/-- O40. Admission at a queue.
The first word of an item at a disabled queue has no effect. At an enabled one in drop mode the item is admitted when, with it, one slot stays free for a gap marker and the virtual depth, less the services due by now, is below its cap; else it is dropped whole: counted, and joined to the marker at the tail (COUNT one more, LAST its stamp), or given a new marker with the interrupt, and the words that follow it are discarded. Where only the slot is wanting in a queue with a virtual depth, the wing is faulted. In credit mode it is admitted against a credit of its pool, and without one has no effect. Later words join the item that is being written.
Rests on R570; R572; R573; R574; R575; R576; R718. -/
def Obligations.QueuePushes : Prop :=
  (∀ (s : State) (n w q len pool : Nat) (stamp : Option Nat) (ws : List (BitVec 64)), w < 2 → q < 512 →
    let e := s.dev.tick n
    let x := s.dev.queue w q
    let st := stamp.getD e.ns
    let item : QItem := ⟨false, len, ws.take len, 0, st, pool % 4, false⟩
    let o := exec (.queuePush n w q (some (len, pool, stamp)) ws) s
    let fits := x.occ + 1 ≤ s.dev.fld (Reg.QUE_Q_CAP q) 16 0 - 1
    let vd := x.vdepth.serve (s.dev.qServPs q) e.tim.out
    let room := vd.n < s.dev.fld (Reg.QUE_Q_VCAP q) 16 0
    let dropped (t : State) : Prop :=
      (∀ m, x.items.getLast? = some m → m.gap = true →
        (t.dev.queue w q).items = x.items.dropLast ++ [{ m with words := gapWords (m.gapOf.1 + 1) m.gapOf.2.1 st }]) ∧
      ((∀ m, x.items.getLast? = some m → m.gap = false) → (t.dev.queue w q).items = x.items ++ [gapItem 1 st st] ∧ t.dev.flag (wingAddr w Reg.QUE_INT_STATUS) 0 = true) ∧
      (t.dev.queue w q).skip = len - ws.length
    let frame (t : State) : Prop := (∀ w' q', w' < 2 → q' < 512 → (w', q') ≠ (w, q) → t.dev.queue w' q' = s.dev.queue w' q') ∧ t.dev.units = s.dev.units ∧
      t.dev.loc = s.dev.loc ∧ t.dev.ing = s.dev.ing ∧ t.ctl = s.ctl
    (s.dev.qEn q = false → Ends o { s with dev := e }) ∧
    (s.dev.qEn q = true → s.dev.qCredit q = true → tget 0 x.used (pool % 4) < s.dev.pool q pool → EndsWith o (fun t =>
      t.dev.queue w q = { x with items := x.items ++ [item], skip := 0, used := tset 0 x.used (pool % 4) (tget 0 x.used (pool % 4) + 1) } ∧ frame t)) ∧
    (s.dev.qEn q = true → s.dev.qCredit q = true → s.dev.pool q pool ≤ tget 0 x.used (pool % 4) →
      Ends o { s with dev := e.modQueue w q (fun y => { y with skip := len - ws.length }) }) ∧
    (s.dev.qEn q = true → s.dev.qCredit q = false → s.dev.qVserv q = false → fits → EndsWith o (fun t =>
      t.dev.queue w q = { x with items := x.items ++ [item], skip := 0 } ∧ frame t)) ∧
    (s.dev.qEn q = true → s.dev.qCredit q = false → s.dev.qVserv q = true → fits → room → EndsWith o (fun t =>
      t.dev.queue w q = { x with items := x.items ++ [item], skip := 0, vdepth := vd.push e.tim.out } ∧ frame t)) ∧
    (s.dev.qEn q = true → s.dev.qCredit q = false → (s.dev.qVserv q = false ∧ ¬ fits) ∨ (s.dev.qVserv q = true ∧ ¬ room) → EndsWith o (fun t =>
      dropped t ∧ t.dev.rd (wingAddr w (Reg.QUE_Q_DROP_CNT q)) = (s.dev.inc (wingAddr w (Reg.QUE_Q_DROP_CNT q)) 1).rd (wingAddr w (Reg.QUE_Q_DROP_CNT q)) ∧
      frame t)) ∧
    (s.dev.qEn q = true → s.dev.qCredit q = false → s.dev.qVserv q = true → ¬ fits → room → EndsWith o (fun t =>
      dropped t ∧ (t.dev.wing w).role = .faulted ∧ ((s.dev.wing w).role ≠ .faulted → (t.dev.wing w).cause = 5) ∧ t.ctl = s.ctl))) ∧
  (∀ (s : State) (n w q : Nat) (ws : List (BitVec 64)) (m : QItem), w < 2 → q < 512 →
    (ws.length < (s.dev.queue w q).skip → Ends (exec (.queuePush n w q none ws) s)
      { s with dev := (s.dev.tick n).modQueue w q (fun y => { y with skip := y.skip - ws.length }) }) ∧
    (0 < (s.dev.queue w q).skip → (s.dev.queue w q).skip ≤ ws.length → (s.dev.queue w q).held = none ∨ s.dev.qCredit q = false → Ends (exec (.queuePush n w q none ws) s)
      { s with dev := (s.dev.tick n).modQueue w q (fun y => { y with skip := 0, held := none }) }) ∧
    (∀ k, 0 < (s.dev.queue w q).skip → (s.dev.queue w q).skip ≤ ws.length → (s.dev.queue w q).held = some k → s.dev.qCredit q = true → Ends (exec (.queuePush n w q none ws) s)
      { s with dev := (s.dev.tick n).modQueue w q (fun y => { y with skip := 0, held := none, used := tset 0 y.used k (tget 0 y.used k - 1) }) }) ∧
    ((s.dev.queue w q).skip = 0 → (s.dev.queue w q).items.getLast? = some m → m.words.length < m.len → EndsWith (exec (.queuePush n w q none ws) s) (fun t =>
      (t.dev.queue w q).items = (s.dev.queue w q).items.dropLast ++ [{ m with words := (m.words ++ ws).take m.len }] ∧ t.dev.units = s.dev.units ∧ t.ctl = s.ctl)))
::::
• WHAT TO PRODUCE
Each line from the one holding "(0 < (s.dev.queue" down to the end of the records above is to be repeated exactly; no other line belongs in the reply.

• SOLUTION TO THIS EXERCISE
    (0 < (s.dev.queue w q).skip → (s.dev.queue w q).skip ≤ ws.length → (s.dev.queue w q).held = none ∨ s.dev.qCredit q = false → Ends (exec (.queuePush n w q none ws) s)
      { s with dev := (s.dev.tick n).modQueue w q (fun y => { y with skip := 0, held := none }) }) ∧
    (∀ k, 0 < (s.dev.queue w q).skip → (s.dev.queue w q).skip ≤ ws.length → (s.dev.queue w q).held = some k → s.dev.qCredit q = true → Ends (exec (.queuePush n w q none ws) s)
      { s with dev := (s.dev.tick n).modQueue w q (fun y => { y with skip := 0, held := none, used := tset 0 y.used k (tget 0 y.used k - 1) }) }) ∧
    ((s.dev.queue w q).skip = 0 → (s.dev.queue w q).items.getLast? = some m → m.words.length < m.len → EndsWith (exec (.queuePush n w q none ws) s) (fun t =>
      (t.dev.queue w q).items = (s.dev.queue w q).items.dropLast ++ [{ m with words := (m.words ++ ws).take m.len }] ∧ t.dev.units = s.dev.units ∧ t.ctl = s.ctl)))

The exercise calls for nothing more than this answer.